/-- Create one block on a core: its groups, its block barriers, and its place in the cluster's and the grid's barriers. -/
def State.startBlock (s : State) (l lin clus rank core lidClus : Nat) : State :=
  let x := s.launch l
  let k := x.kernel
  let b := Tab.fresh s.blocks
  let n0 := match s.splitOf core k with | some (n, _) => n | none => k.nGroups
  let scr := (s.scrHole core k.scratch).getD 0
  let g0 := Tab.fresh s.groups
  let gs := (List.range k.nGroups).map (g0 + ·)
  let blk : Block := { launch := l, lin := lin, rank := rank, clus := clus, core := core, lidCore := x.lidAt lidClus (core % 4),
                       scr := scr, st := .resident, groups := gs }
  let s := s.setBlock b blk
  let s := (List.range k.nGroups).foldl (fun s i => s.setGroup (g0 + i) (startGroup x b lin core n0 i)) s
  let s := (List.range 16).foldl (fun (s : State) n =>
    { s with barriers := s.barriers.put (barrierKey 1 b n) (newBarrier gs) }) s
  let s := (List.range 4).foldl (fun (s : State) n => s.joinBarrier (barrierKey 2 (l * 0x100000000 + clus) n) gs) s
  let s := if k.cosched then (List.range 2).foldl (fun (s : State) n => s.joinBarrier (barrierKey 3 l n) gs) s else s
  (s.fitWays core).launchAcquire g0

/-- Place the next launch cluster of a launch (R363); none when no hardware cluster qualifies now. -/
def State.placeNext (s : State) (l : Nat) : Option State :=
  let x := s.launch l
  let first := x.placed * x.csize
  let c := min x.csize (x.nBlocks - first)
  match s.bestCluster l c with
  | none => none
  | some (cl, cores) =>
    let (lid, map) := (s.lidFor l cl).getD (0, x.clusters)
    let s := s.setLaunch l { x with placed := x.placed + 1, clusters := map }
    some (cores.zipIdx.foldl (fun s ((_, core), r) => s.startBlock l (first + r) (first / max 1 x.csize) r core lid) s)

/-- Place `n` launch clusters, or none of them (R131). -/
def State.placeAll (s : State) (l : Nat) : Nat → Option State
  | 0 => some s
  | n + 1 => (s.placeNext l).bind fun s => s.placeAll l n

/-- The machine with every core empty and no drain in progress, and every cluster in service allotted to a context, to ask
whether a launch could ever fit (R130, R131): a share changes only timing (R364). -/
def State.emptied (s : State) (l : Nat) : State :=
  let ctx := (s.launch l).ctx
  let all := (List.range 128).filter fun c => (s.cluster c).inService
  { s with
    blocks := [], groups := [], barriers := [],
    contexts := s.contexts.put ctx { s.ctx ctx with clusters := all },
    trans := (List.range 16).map fun c =>
      (c, { digest := (s.launch l).digest, cls := c, keep := (s.ctx ctx).keepRegs, version := (s.domain (s.ctx ctx).trdom).version,
            dom := (s.ctx ctx).trdom, done := true, asking := false, generation := 0 }),
    cores := s.cores.mapVals fun _ k => { k with drain := false, fuseDue := false },
    clusters := s.clusters.mapVals fun _ c => { c with underTest := false, preempt := false } }

/-- LAUNCH_NO_FIT (R130, R131; DEDUCED, log entry 44). -/
def State.noFit (s : State) (l : Nat) : Bool :=
  let x := s.launch l
  decide (16 < x.csize * x.kernel.tiles) || ((s.emptied l).bestCluster l x.csize).isNone
    || (x.kernel.cosched && ((s.emptied l).placeAll l x.nClusters).isNone)

end Sys2Proof.Machine
end

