-- ==== Sys2Proof/Machine/Copy.lean ====
section
/-! DEFINITION. Copy and fabric instructions, opcodes 0xB0 to 0xB8, and the events that end their waits (R210 to R213,
R220, R221, R233 to R242). -/

namespace Sys2Proof.Machine

/-- Perform a copy-class instruction of `n` bytes: uniform, UNSUPPORTED in a region (R242), and a commit point. -/
def State.copyClass (s : State) (n : Nat) (k : Mask → State → State) : Out :=
  s.perform Guard.always n fun act s => s.orUnsupported act fun s => k act (s.flush s.cur)

/-- Issue an operation on a channel and go on; one with nothing to move finishes at once (R234, R241). -/
def State.issueCopy (s : State) (n c : Nat) (kind : OpKind) (empty : Bool) : State :=
  (s.newOp (some c) kind false (if empty then .finished else .queued)).2.advance n

/-- The first bounds fault of an operation of the executing group (R236 check 5). -/
def State.issueBounds (s : State) (kind : OpKind) : Option Nat :=
  (opPlan kind).bind fun p =>
    match kind with
    | .fsend .. | .spred .. => s.outOfBounds s.grp.block p.ssp p.ssz (p.elems.map (·.src))
    | _ => s.planBounds s.grp.block p

/-- The first value that is not a multiple of `k`. -/
def firstMisaligned (k : Nat) (vs : List Nat) : Option Nat := vs.find? fun v => v % k != 0

/-- Issue a copy without a record: MISALIGNED, SCRATCH_BOUNDS, then the operation (R236). A full channel or counter holds the
group before the checks, whatever the length (R201, R210; DESIGN CHOICE, log entry 56). -/
def State.checkedCopy (s : State) (act : Mask) (n c : Nat) (bad : Option Nat) (kind : OpKind) (empty : Bool) : State :=
  if s.chanFull c then s.waitHere .hold
  else match bad with
    | some v => s.raise n act fcMisaligned (BitVec.ofNat 64 v)
    | none =>
      match s.issueBounds kind with
      | some v => s.raise n act fcScratchBounds (BitVec.ofNat 64 v)
      | none => s.issueCopy n c kind empty

/-- CPY (R234, R236). -/
def execCpy (f : CpyOp) (s : State) : Out :=
  s.copyClass (ilen f.ext) fun act s =>
    let r := s.th.regs
    let src := r.scal f.a.toNat
    let dst := r.scal f.d.toNat
    let n := s.env.uval f.len 32
    s.checkedCopy act (ilen f.ext) f.ch.toNat (firstMisaligned 4 [src.toNat, dst.toNat, n]) (.cpy f.dsp f.ssp dst src n)
      (n == 0)

/-- FSEND (R227, R236, R241). -/
def execFsend (f : FabOp) (s : State) : Out :=
  s.copyClass (ilen f.ext) fun act s =>
    let r := s.th.regs
    let src := r.scal f.a.toNat
    let n := s.env.uval f.len 32
    s.checkedCopy act (ilen f.ext) f.ch.toNat (firstMisaligned 4 [src.toNat, n])
      (.fsend f.inScr (r.scal f.d.toNat) src n) (n == 0)

/-- SPRED (R228, R236, R241): a fabric address with a nonzero OFF is misaligned. -/
def execSpred (f : FabOp) (s : State) : Out :=
  s.copyClass (ilen f.ext) fun act s =>
    let r := s.th.regs
    let src := r.scal f.a.toNat
    let fab := r.scal f.d.toNat
    let n := s.env.uval f.len 32
    let bad := (firstMisaligned 8 [src.toNat]).or (if fabOff fab.toNat != 0 then some fab.toNat else none)
    s.checkedCopy act (ilen f.ext) f.ch.toNat bad (.spred f.inScr fab src n) (n == 0)

/-! ### Records (R220) -/

/-- What reading a record came to. -/
inductive RecRead
  | words (ws : List DWord)
  | waits (on : List (Nat × Nat))
  | fault (code : Nat)
  | poisoned
  deriving DecidableEq, Repr

/-- Read one word of a record as a load of the group (R166, R212, R213). -/
def State.recWord (s : State) (inScr : Bool) (a : Nat) : RecRead × State :=
  let (t, s) := s.target (if inScr then .own else .glob) a 8 .load
  match t with
  | .error f => (.fault f.code, s)
  | .ok t =>
    match s.waitsOn 8 [(0, t)] with
    | [] =>
      let (bs, s) := s.loadTarget t 8 false
      (if anyPoison bs then .poisoned else .words [BitVec.ofNat 64 (mVal bs)], s)
    | w => (.waits w, s)

/-- Read the words of a record from word `i` on: eight words, then steps up to the END or the eighth. -/
def State.recWords (s : State) (inScr : Bool) (a : Nat) : Nat → Nat → List DWord → RecRead × State
  | 0, _, acc => (.words acc, s)
  | n + 1, i, acc =>
    match s.recWord inScr (a + 8 * i) with
    | (.words [w], s) =>
      if 8 ≤ i && w.toNat % 256 == 0 then (.words (acc ++ [w]), s) else s.recWords inScr a n (i + 1) (acc ++ [w])
    | (r, s) => (r, s)

/-- The checks of R236 items 3 to 5 on a record's snapshot: code and `faultva`, or none. -/
def State.recFault (s : State) (kind : Nat) (at_ : Nat) (ws : List DWord) : Option (Nat × Nat) :=
  match planRecord kind ws with
  | none => some (fcCopyRecordBad, at_)
  | some p =>
    let src := recField ws 0 63 0
    let dst := recField ws 1 63 0
    if src % p.ssz != 0 then some (fcMisaligned, src)
    else if dst % p.dsz != 0 then some (fcMisaligned, dst)
    else (s.planBounds s.grp.block p).map fun a => (fcScratchBounds, a)

/-- CPYX, CPYA and CPYD: snapshot, checks, issue (R220, R235, R236). A record that holds poisoned bytes clears `live` as a load's would
(R185, R220); the copy is not queued, and the group goes on (DEDUCED, log entry 79). -/
def State.copyRecord (s : State) (f : CpyRecOp) (kind : Nat) : Out :=
  let n := ilen f.ext
  s.copyClass n fun act s =>
    let at_ := (s.th.regs.scal f.a.toNat).toNat
    if s.chanFull f.ch.toNat then s.waitHere .hold
    else if at_ % 64 != 0 then s.raise n act fcMisaligned (BitVec.ofNat 64 at_)
    else match s.recWords f.inScr at_ 16 0 [] with
      | (.fault c, s) => s.raise n act c (BitVec.ofNat 64 at_)
      | (.waits w, s) => s.waitHere (.watermark w)
      | (.poisoned, s) => (s.advance n).kill s.th.live
      | (.words ws, s) =>
        match s.recFault kind at_ ws with
        | some (c, va) => s.raise n act c (BitVec.ofNat 64 va)
        | none => s.issueCopy n f.ch.toNat (.copyRec kind f.clr ws) false

/-- CPYX (R235). -/
def execCpyx (f : CpyRecOp) (s : State) : Out := s.copyRecord f 0
/-- CPYA (R223, R235). -/
def execCpya (f : CpyRecOp) (s : State) : Out := s.copyRecord f 1
/-- CPYD (R225, R235). -/
def execCpyd (f : CpyRecOp) (s : State) : Out := s.copyRecord f 2

/-! ### CHCFG, WMARK, YIELDC -/

/-- The finished operations of a channel of a block: every one of them, since a group that joins the channel joins the additions of those too
that their own group has joined before (R224, R238, R240). -/
def State.chanOps (s : State) (b c : Nat) : List Nat :=
  (s.ops.filter fun (_, o) => o.block == b && o.chan == some c && o.st == .finished).map (·.1)

/-- The check of CHCFG (R238): code and `faultva`. -/
def State.chcfgFault (s : State) (sp : CSpace) (base len : Nat) : Option (Nat × Nat) :=
  if base % 128 != 0 then some (fcMisaligned, base)
  else if len % 128 != 0 then some (fcMisaligned, len)
  else match sp with
    | .own => if s.scratchOf s.grp.block < base + len then some (fcScratchBounds, base) else none
    | .bstore => if 8388608 < base + len then some (fcScratchBounds, base) else none
    | _ => if 2 ^ 56 ≤ base ∨ 2 ^ 56 < base + len then some (fcPageNotPresent, base) else none

/-- CHCFG (R238): it waits until its channel is idle, joins, and then configures it. -/
def execChcfg (f : ChcfgOp) (s : State) : Out :=
  s.copyClass (ilen f.ext) fun act s =>
    let c := f.ch.toNat
    let b := s.grp.block
    if !(s.chan b c).queue.isEmpty then s.waitHere (.chcfg c)
    else s.joinThen (s.chanOps b c) fun s =>
      let base := (s.th.regs.scal f.a.toNat).toNat
      let len := (s.th.regs.scal f.b.toNat).toNat % 2 ^ 32
      match s.chcfgFault f.sp base len with
      | some (code, va) => s.raise (ilen f.ext) act code (BitVec.ofNat 64 va)
      | none =>
        (s.setChan b c { space := f.sp, base := base, len := len, wexp := f.w.toInt, clipf := false, nanf := false,
                         filled := [], queue := [], sids := [] }).advance (ilen f.ext)

/-- The status of a channel (R239). -/
def Channel.status (c : Channel) : DWord :=
  BitVec.ofNat 64 ((if c.nanf then 2 ^ 34 else 0) + (if c.clipf then 2 ^ 33 else 0)
    + (if c.queue.isEmpty then 0 else 2 ^ 32) + c.wm)

/-- Join the writes of a channel below its watermark (R213, R239). -/
def State.joinChannel (s : State) (b c : Nat) : State :=
  let k := s.block b
  let ch := s.chan b c
  let wm := ch.wm
  let pieces := (s.ops.filter fun (_, o) => o.block == b && o.chan == some c).flatMap fun (_, o) =>
    o.wrote.flatMap fun w => (List.range w.bytes.length).filterMap fun i =>
      match ch.offset b (clusterOf k.core) (w.va.toNat + i) (w.loc + i) with
      | some off => if off < wm then some (w.loc + i) else none
      | none => none
  pieces.foldl (fun s a => s.joinBytes b c a 1) s

/-- WMARK (R239): it never waits. -/
def execWmark (f : WmarkOp) (s : State) : Out :=
  s.copyClass (ilen f.ext) fun _ s =>
    let c := f.ch.toNat
    let b := s.grp.block
    let v := (s.chan b c).status
    let s := s.joinChannel b c
    let s := if f.clr then s.modChan b c fun k => { k with clipf := false, nanf := false } else s
    (s.setRegs (s.th.regs.setScal f.d.toNat v)).advance (ilen f.ext)

/-- YIELDC (R240): the group's PC becomes the continuation, where it waits until the channel is idle. On an idle channel it joins
the channel's operations and goes on at once; a fault of its own operations is reported at the YIELDC (R337). It completes, and is
counted, when the join does (R349). -/
def execYieldc (f : YieldcOp) (s : State) : Out :=
  s.copyClass 16 fun _ s =>
    let c := f.ch.toNat
    let b := s.grp.block
    if !(s.chan b c).queue.isEmpty then (s.setTh { s.th with pc := s.th.target f.target }).waitHere (.yieldc c s.th.pc)
    else s.joinThen (s.chanOps b c) fun s => s.jump (s.th.target f.target)

/-! ### The events that end a wait: the instruction is performed again -/

/-- A group of which a condition holds is ready again. -/
def State.wakeIf (s : State) (g : Nat) (ok : Group → Bool) : State :=
  let x := s.group g
  if !x.retired && ok x then s.setGroup g { x with wait := .none } else s

/-- Whether a channel of a group's block is idle. -/
def State.chanIdle (s : State) (x : Group) (c : Nat) : Bool := (s.chan x.block c).queue.isEmpty

/-- YIELDC_RESUME (R240): the parked group joins every operation of the channel and is ready at its continuation; a fault of its
own operations is delivered first, at the YIELDC, which `rte` executes again (R337), as the group does when the fault aborts its
region (R331). -/
def execYieldcResume (g : Nat) (s : State) : Out :=
  let x := s.group g
  match x.wait with
  | .yieldc c pc =>
    if x.retired || !s.chanIdle x c then .next s
    else
      let (fault, s) := s.joinPoint g (s.chanOps x.block c)
      let s := s.modGroup g fun x => { x with wait := .none }
      match fault with
      | .done => .next (s.modGroup g Group.completed)
      | .abort code =>
        .next (s.modGroup g fun x =>
          let y := x.abortAll (abFault code)
          { y with th := { y.th with pc := y.after x pc } })
      | .fault code va =>
        .next (s.route g { code := code, va := va, lanes := 0, trap := 0, pc := pc, rte := pc, skip := pc, killed := 0,
                           join := true })
  | _ => .next s

/-- CHCFG_RESUME (R238). -/
def execChcfgResume (g : Nat) (s : State) : Out :=
  .next (s.wakeIf g fun x => match x.wait with | .chcfg c => s.chanIdle x c | _ => false)

/-- END_ENGINE_JOIN (R237): every engine operation of the group has finished. -/
def execEndEngineJoin (g : Nat) (s : State) : Out :=
  .next (s.wakeIf g fun x => x.wait == .endJoin && (s.opsOf g).all fun (_, o) => o.st == .finished)

/-- Whether a watermark wait is over: each byte's channel is idle or its watermark has passed the byte (R212). -/
def State.watermarkPassed (s : State) (x : Group) (on : List (Nat × Nat)) : Bool :=
  on.all fun (c, o) => s.chanIdle x c || decide (o < (s.chan x.block c).wm)

/-- WATERMARK_WAIT_END (R212). -/
def execWatermarkWaitEnd (g : Nat) (s : State) : Out :=
  .next (s.wakeIf g fun x => match x.wait with | .watermark on => s.watermarkPassed x on | _ => false)

/-- YIELD_RESUME (R144). -/
def execYieldResume (g : Nat) (s : State) : Out := .next (s.wakeIf g fun x => x.wait == .yield)

end Sys2Proof.Machine
end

** ACTIVITY **
Lines holding the string "joins" are the answer; copy each one from the listing above.

** WRITTEN RESPONSE **
/-- The finished operations of a channel of a block: every one of them, since a group that joins the channel joins the additions of those too
/-- CHCFG (R238): it waits until its channel is idle, joins, and then configures it. -/
/-- YIELDC (R240): the group's PC becomes the continuation, where it waits until the channel is idle. On an idle channel it joins
/-- YIELDC_RESUME (R240): the parked group joins every operation of the channel and is ready at its continuation; a fault of its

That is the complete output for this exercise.